Is there anybody who hasn’t seen today’s headlines screaming about the debt ceiling? It’s totally frustrating that even with President Obama signing the new law, we still suffer the shameful stigma of our credit rating’s reduction from AAA to AA+. Standard & Poor took a full 72 hours to reach this decision; and the wonks at this credit rating agency--the only one of three American agencies to downgrade our rating--have given too much thought to matters that don’t concern them.
After all, what right does Standard & Poor have to point fingers at our politicians for poor policy making? Isn’t that rather poor policy making on the part of Standard & Poor? It seems this decision was based largely on their perception that our politicians don’t exactly get along. However did they get that idea!
CNN’s Wire Staff, on the CNN website late on August 5, 2011, posted an item called Obama Official Calls Credit Analysis Rating ‘Way Off’, in which Standard & Poor’s head of sovereign ratings (that sounds so grandiloquent, he must be something like a Grand Poo-bah) stated the rating reduction resulted from “political risks [and] rising debt burden."
Well, besides the spectacle of our politicians frolicking unmerrily through unproductive July sessions, there is the little matter that our legislators, realizing in May that we had already reached the debt ceiling, removed two liabilities from the nation’s balance sheet, thus creating a false positive balance on the side of assets.
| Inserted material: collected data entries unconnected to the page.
-- ==== Sys2Proof/Machine/Calibration.lean ====
section
/-! DEFINITION. Calibration (R179 to R194): requests, runs with their sweeps and guards, the results they derive, and their
commit. -/

namespace Sys2Proof.Machine

/-! ### Statistics (R180) -/

/-- The percentile Pk of integers: x(ceil(k × n / 100)) of the sorted values. -/
def percentile (k : Nat) (l : List Int) : Int := (sortInt l).getD ((k * l.length + 99) / 100 - 1) 0

/-- The percentile of samples. -/
def percentileNat (k : Nat) (l : List Nat) : Nat := (percentile k (l.map Int.ofNat)).toNat

/-- The noise of a set: round(0.741 × (P75 − P25)). -/
def noiseOf (l : List Nat) : Nat := ((percentileNat 75 l - percentileNat 25 l) * 1482 + 1000) / 2000

/-- Fewer than half of a set's planned samples make it void, and a void set ends its run (R180). -/
def CalSet.void (c : CalSet) : Bool := Nat.blt (2 * c.samples.length) c.planned

/-- The median of a set. -/
def CalSet.median (c : CalSet) : Nat := percentileNat 50 c.samples

/-! ### Requests (R200) -/

/-- The drive groups a run of DO works in. -/
def groupsOf (l : List Nat) : List Nat := l.map driveGroup

/-- May calibration write a group: scheme T or Q (R183)? -/
def SideState.groupReady (s : SideState) (g : Nat) : Bool := s.scheme g == 1 || s.scheme g == 2

/-- Does a run of the element or the group of a DO go on? -/
def SideState.calBusy (s : SideState) (d : Nat) : Bool :=
  s.cal.runs.any (fun r => r.taken.any (fun p =>
    driveGroup p.1 == driveGroup d || ((s.doCell d).isSome && s.doCell p.1 == s.doCell d)))

/-- Is the element of a DO in a cue in flight: does a scene that lies ahead change it? -/
def SideState.elementAhead (s : SideState) (d : Nat) : Bool :=
  let e := s.t DT.ELEM d
  let port (l : List Conn) : Option (Nat × Nat) :=
    (l.find? (fun c => if e < s.ports then c.input == e else c.output == e - s.ports)).map (fun c => (c.input, c.output))
  match s.doCell d with
  | some c => s.cellAhead c
  | none => s.slotsAhead.any (fun n => port (s.slotConns n) != port s.activeConns)

/-- Is the cell of a DO in a handover? -/
def SideState.elementHandover (s : SideState) (d : Nat) : Bool :=
  match s.doCell d with
  | some c => s.inHandover c || s.scene.handovers.any (fun h => h.cell == c)
  | none => false

/-- CA_REQ_STAT. -/
def SideState.calStat (s : SideState) (result reason : Nat) : SideState :=
  (s.set CA_REQ_STAT.RESULT result).set CA_REQ_STAT.REASON reason

/-- Why a request for a DO is refused, 0 for none; a DO that the host holds is BUSY (R152). -/
def SideState.calRefused (s : SideState) (d : Nat) : Nat :=
  if s.calBusy d || s.own d == .man then 1
  else if s.elementAhead d || s.elementHandover d then 2
  else if !s.groupReady (driveGroup d) then 3
  else if s.get TH_STAT.STEP ≠ 0 then 4
  else if !s.named d then 5
  else if s.elementLit d && !s.is CA_CTRL.LIVE then 6
  else 0

/-- A write of CA_REQ of one kind: with GO it is a request for the element of a DO, which the stage manager takes while it works (R374). -/
def SideState.calRequest (s : SideState) (v kind : Nat) : SideState :=
  let s := s.writeRw 0x0E054 v
  let d := bits v 0 14
  if !bitAt v 31 || bits v 14 2 != kind || !s.managed then s
  else if kind = 3 then
    (if s.cal.trimRound.isSome then s.calStat 3 1
     else if s.get TH_STAT.STEP ≠ 0 then s.calStat 3 4
     else s.queueTrimRound.calStat 1 0)
  else
    let r := s.calRefused d
    if r ≠ 0 then s.calStat 3 r
    else
      let k := if kind = 0 then RunKind.trim else if kind = 1 then RunKind.survey else RunKind.probe
      (s.queueJob ⟨d, k, false, false, true⟩).calStat 1 0

/-- CAL_REQ_TRIM (R200). -/
def execCalReqTrim (sd : Side) (m : Master) (v : Word) (s : State) : Host.Outcome State Fault Refusal :=
  .next (s.side sd (fun x => x.live (fun x => x.regWrite 0x0E054 m (fun x => x.calRequest v.toNat 0))))

/-- CAL_REQ_SURVEY (R200). -/
def execCalReqSurvey (sd : Side) (m : Master) (v : Word) (s : State) : Host.Outcome State Fault Refusal :=
  .next (s.side sd (fun x => x.live (fun x => x.regWrite 0x0E054 m (fun x => x.calRequest v.toNat 1))))

/-- CAL_REQ_PROBE (R200). -/
def execCalReqProbe (sd : Side) (m : Master) (v : Word) (s : State) : Host.Outcome State Fault Refusal :=
  .next (s.side sd (fun x => x.live (fun x => x.regWrite 0x0E054 m (fun x => x.calRequest v.toNat 2))))

/-- CAL_REQ_ROUND (R200). -/
def execCalReqRound (sd : Side) (m : Master) (v : Word) (s : State) : Host.Outcome State Fault Refusal :=
  .next (s.side sd (fun x => x.live (fun x => x.regWrite 0x0E054 m (fun x => x.calRequest v.toNat 3))))

/-- CAL_PERIOD (R192): CA_PERIOD seconds after the last completed round a new one is queued. -/
def execCalPeriod (sd : Side) (s : State) : Host.Outcome State Fault Refusal :=
  .next (s.side sd (fun x =>
    let p := x.get CA_PERIOD.PERIOD
    if x.managed && x.leads && x.is CA_CTRL.AUTO_PERIOD && p != 0 && Nat.ble (x.cal.lastRound + p * 100000) x.produced then x.queueRound
    else x))

/-- The temperature trigger (R192), when T_tile has been read: with AUTO_DT, and in intermission and wake without it. -/
def SideState.temperatureTrigger (s : SideState) : SideState :=
  let dt := clampNat 5 200 (s.get CA_DT.DT) * 10
  if s.managed && s.leads && (s.is CA_CTRL.AUTO_DT || s.get TH_INT_STAT.STATE != 0) && decide (dt ≤ (s.tileTemp - signed (s.get CA_TREF.TCAL) 16).natAbs) then s.queueRound
  else s

/-! ### Where a run works -/

/-- The physical path of an input: through every cell by its PHYS. -/
def SideState.physPath (s : SideState) (f : Fabric) (input : Nat) : Option (Nat × List Hop) := f.trace (fun c => s.t ET.PHYS c) input
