-- ==== Sys2Proof/Machine/Interconnect.lean ====
section
/-! DEFINITION. The interconnect and the performance counters: access errors, the remap of address zero, snapshots, live
reads and dumps (R350 to R371), BAR2 writes (R345) and the timeout of a pair (R340). -/

namespace Sys2Proof.Machine

/-- BUS_ACCESS_ERROR (R351). -/
def execBusAccessError (sd : Side) (m : Master) (addr width : Nat) (write locked : Bool) (burst : Nat) (s : State) :
    Host.Outcome State Fault Refusal :=
  .next (s.side sd (fun x => x.live (fun x => (x.transfer m).accessError m addr width write locked burst)))

/-- TARGET_TIMEOUT (R361): an error response, no write, source 0x1D. -/
def execTargetTimeout (sd : Side) (m : Master) (addr : Nat) (write : Bool) (s : State) : Host.Outcome State Fault Refusal :=
  .next (s.side sd (fun x => x.live (fun x => ((x.transfer m).errorResponse addr m.code 4 write).raise 0x1D)))

/-- BAR2_WRITE (R345): ignored, an error response, source 0x15. -/
def execBar2Write (sd : Side) (offset : Nat) (_v : Word) (s : State) : Host.Outcome State Fault Refusal :=
  .next (s.side sd (fun x => x.live (fun x =>
    ((x.transfer .host).errorResponse (0x20000000 + offset) Master.host.code 0 true).raiseWith 0x15
      (accessDetail (0x20000000 + offset) Master.host.code true))))

/-- REMAP (R362): refused while REMAP_LOCK is 1. -/
def execRemap (sd : Side) (m : Master) (w : PairWrite) (s : State) : Host.Outcome State Fault Refusal :=
  .next (s.side sd (fun x => x.live (fun x => x.onPair 0x02040 m w (fun v x =>
    if x.is BX_CTRL.REMAP_LOCK then (x.evt 0x02 4).raise 0x1E
    else (x.set BX_STAT.REMAPPED v.toNat).evt 0x02 3))))

/-- PAIR_TIMEOUT (R340): the pair of a page breaks once its 16th boundary has passed. -/
def execPairTimeout (sd : Side) (page : Nat) (s : State) : Host.Outcome State Fault Refusal :=
  .next (s.side sd (fun x => x.live (fun x => x.lapse page)))

/-- Every pair held loses a boundary (R340). -/
def SideState.agePairs (s : SideState) : SideState :=
  s.pairs.foldl (fun s p => s.set (PAGE_LOCK.LEFT.onPage p.1) (s.get (PAGE_LOCK.LEFT.onPage p.1) - 1)) s

/-! ### Performance counters -/

/-- Overflow bit of counter `k`. -/
def SideState.overflow (s : SideState) (k : Nat) : Bool := s.is { PC_OVF.OVF.nth (k / 32) with lo := k % 32, w := 1 }

/-- COUNTER_SNAPSHOT (R366): every counter and overflow bit is latched, and the beat with them. -/
def execCounterSnapshot (sd : Side) (m : Master) (v : Word) (s : State) : Host.Outcome State Fault Refusal :=
  .next (s.side sd (fun x => x.live (fun x => x.regWrite 0x06044 m (fun x =>
    if v.toNat % 2 = 0 then x
    else
      let x := { x with perf := { x.perf with
        hold := x.perf.counters
        holdOvf := (List.range 128).map (fun k => (k, x.overflow k))
        holdDiag := x.perf.diag } }
      ((x.set PC_SNAP_BEAT_LO.BEATNO x.beatNo).set PC_SNAP_BEAT_HI.BEATNO (x.beatNo / 2 ^ 32)).evt 0x06 0))))

/-- COUNTER_CLEAR (R363, R365): the write's FREEZE acts; CLEAR sets every counter and overflow bit to 0. -/
def execCounterClear (sd : Side) (m : Master) (v : Word) (s : State) : Host.Outcome State Fault Refusal :=
  .next (s.side sd (fun x => x.live (fun x => x.regWrite 0x06040 m (fun x =>
    let x := x.set PC_CTRL.FREEZE v.toNat
    if bitAt v.toNat 1 then
      let x := { x with perf := { x.perf with counters := [], diag := [] } }
      (List.range 4).foldl (fun x i => x.set (PC_OVF.OVF.nth i) 0) x
    else x))))

/-- The value and the overflow bit of the counter that PC_SEL selects, live. -/
def SideState.selectedCounter (s : SideState) : Nat × Bool :=
  let k := s.get PC_SEL.COUNTER
  if s.is PC_SEL.DIAG then (Tab.getD s.perf.diag (k % 16) 0, false)
  else (Tab.getD s.perf.counters k 0, s.overflow k)

/-- A read of PC_LIVE_LO answers bits [31:0] of the selected counter and latches the rest into the reader's shadow. -/
def SideState.readLive (s : SideState) (shadow : Nat) : SideState :=
  let c := s.selectedCounter
  { s with
    readBack := BitVec.ofNat 32 (c.1 % 2 ^ 32)
    readHigh := 0
    perf := { s.perf with shadow := Tab.put s.perf.shadow shadow (c.1 / 2 ^ 32, c.2) } }

/-- LIVE_COUNTER_READ (R366): the reader's shadow latches bits [47:32] and the overflow bit. A BAR2 read of a page whose
USER_OK is 0 returns zero and reads nothing (R345). -/
def execLiveCounterRead (sd : Side) (m : Master) (bar2 : Bool) (s : State) : Host.Outcome State Fault Refusal :=
  .next (s.side sd (fun x => x.live (fun x =>
    let x := x.transfer m
    if !x.answers 0x06054 then x
    else if bar2 then
      (if x.is (PAGE_CTRL.USER_OK.onPage 0x06) then x.readLive 7 else { x with readBack := 0, readHigh := 0 })
    else if mayAccess x.remapped m (regAddr 0x06054) false then x.readLive m.code
    else x.denied (regAddr 0x06054) m false)))

/-! ### Dumps -/

/-- Records in the ring; acts within 2 to 1,024 (R371). -/
def SideState.dumpCount (s : SideState) : Nat := clampNat 2 1024 (s.get PC_DUMP_COUNT.COUNT)

/-- The ring's base. -/
def SideState.dumpBase (s : SideState) : Nat := s.get PC_DUMP_BASE.ADDR * 64

/-- DUMP_ENABLE (R367): setting EN checks the ring and resets WIDX and SEQ. -/
def execDumpEnable (sd : Side) (m : Master) (v : Word) (s : State) : Host.Outcome State Fault Refusal :=
  .next (s.side sd (fun x => x.live (fun x => x.regWrite 0x06080 m (fun x =>
    let was := x.is PC_DUMP_CTRL.EN
    let x := x.set PC_DUMP_CTRL.EN v.toNat
    if was || v.toNat % 2 == 0 then x
    else
      let x := ((x.set PC_DUMP_STAT.WIDX 0).set PC_DUMP_STAT.WRAPPED 0).set PC_DUMP_SEQ.SEQ 0
      let x := { x with perf := { x.perf with dump := {} } }
      if x.dumpBase < 0x10000000 ∨ 0x10800000 < x.dumpBase + 1120 * x.dumpCount then
        (x.set PC_DUMP_STAT.ERR 1).raise 0x1F
      else x.set PC_DUMP_STAT.ERR 0))))

/-- Does the dump engine take the counters at this boundary (R367)? -/
def SideState.dumpDue (s : SideState) : Bool :=
  s.is PC_DUMP_CTRL.EN && !s.is PC_DUMP_STAT.ERR && s.beatNo % clampNat 100 1000000 (s.get PC_DUMP_PERIOD.PERIOD) == 0
    && (s.perf.dump.takenAt != s.beatNo || s.perf.dump.taken.isEmpty)

/-- A write of the dump engine, into working SRAM alone (R357), as where PC_DUMP_BASE has been rewritten while EN is 1. -/
def SideState.dumpWrite (s : SideState) (a : Nat) (b : List Byte) : SideState := s.engineWrite .dumpEngine a b

/-- COUNTER_DUMP (R367): the counters are taken and the record opened with SEQ 0xFFFF_FFFF; or the dump is skipped, because
the previous record is not complete or the throttle step is T1 or above. -/
def execCounterDump (sd : Side) (s : State) : Host.Outcome State Fault Refusal :=
  .next (s.side sd (fun x => x.live (fun x =>
    if !x.dumpDue then x
    else if x.perf.dump.busy || x.get TH_STAT.STEP != 0 then
      ({ x with perf := { x.perf with dump := { x.perf.dump with skippedNext := min 65535 (x.perf.dump.skippedNext + 1) } } }).evt 0x06 2
    else
      let x := { x with perf := { x.perf with dump := { x.perf.dump with
        busy := true
        takenAt := x.beatNo
        taken := (List.range 128).map (fun k => Tab.getD x.perf.counters k 0)
        takenOvf := (List.range 128).map (fun k => x.overflow k)
        takenDiag := (List.range 16).map (fun k => Tab.getD x.perf.diag k 0)
        takenStep := x.get TH_STAT.STEP
        skipped := x.perf.dump.skippedNext
        skippedNext := 0 } } }
      x.dumpWrite (x.dumpBase + 1120 * x.get PC_DUMP_STAT.WIDX + 4) (leBytes 4 0xFFFFFFFF))))

/-- The bytes of the record being written (R368). -/
def SideState.dumpRecord (s : SideState) : List Byte :=
  let d := s.perf.dump
  let head := [0x43, 0x5A, 0x44, 0x50] ++ leBytes 4 d.seq ++ leBytes 8 d.takenAt ++ leBytes 8 d.prev ++ leBytes 2 d.skipped
    ++ leBytes 1 ((match s.side with | .A => 0 | .B => 1) + s.get TW_ROLE.ROLE * 2) ++ leBytes 1 d.takenStep
  let body := ((d.taken.zip d.takenOvf).map (fun p => leBytes 8 (p.1 + (if p.2 then 2 ^ 48 else 0)))).flatten
    ++ (d.takenDiag.map (fun n => leBytes 4 n)).flatten
  head ++ leBytes 4 (crc32c (head ++ body)) ++ body

/-- DUMP_RECORD_DONE (R368): the record is complete, its SEQ is written, WIDX advances. -/
def execDumpRecordDone (sd : Side) (s : State) : Host.Outcome State Fault Refusal :=
  .next (s.side sd (fun x => x.live (fun x =>
    if !x.perf.dump.busy then x
    else
      let d := x.perf.dump
      let i := x.get PC_DUMP_STAT.WIDX
      let b := x.dumpRecord
      let at' := x.dumpBase + 1120 * i
      let x := ((x.dumpWrite at' (b.take 4)).dumpWrite (at' + 8) (b.drop 8)).dumpWrite (at' + 4) (slice b 4 4)
      let x := x.set PC_DUMP_SEQ.SEQ d.seq
      let x := if i + 1 < x.dumpCount then x.set PC_DUMP_STAT.WIDX (i + 1)
        else (x.set PC_DUMP_STAT.WIDX 0).set PC_DUMP_STAT.WRAPPED 1
      let x := { x with perf := { x.perf with dump := { d with
        busy := false
        prev := d.takenAt
        seq := (d.seq + 1) % 0xFFFFFFFF } } }
      x.evt 0x06 1)))

end Sys2Proof.Machine
end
This was done to keep people happy prior to the August 2 deadline; I guess whoever did this figured, “Who will ever know?" However, once the House approved the new debt ceiling, the liabilities were returned to the balance sheet, thus throwing our debt-to-GDP ratio in excess of 100%. When I explained this to my daughter, she blurted out, “You mean we’re not making any money?" Yup, that’s right, we’re not.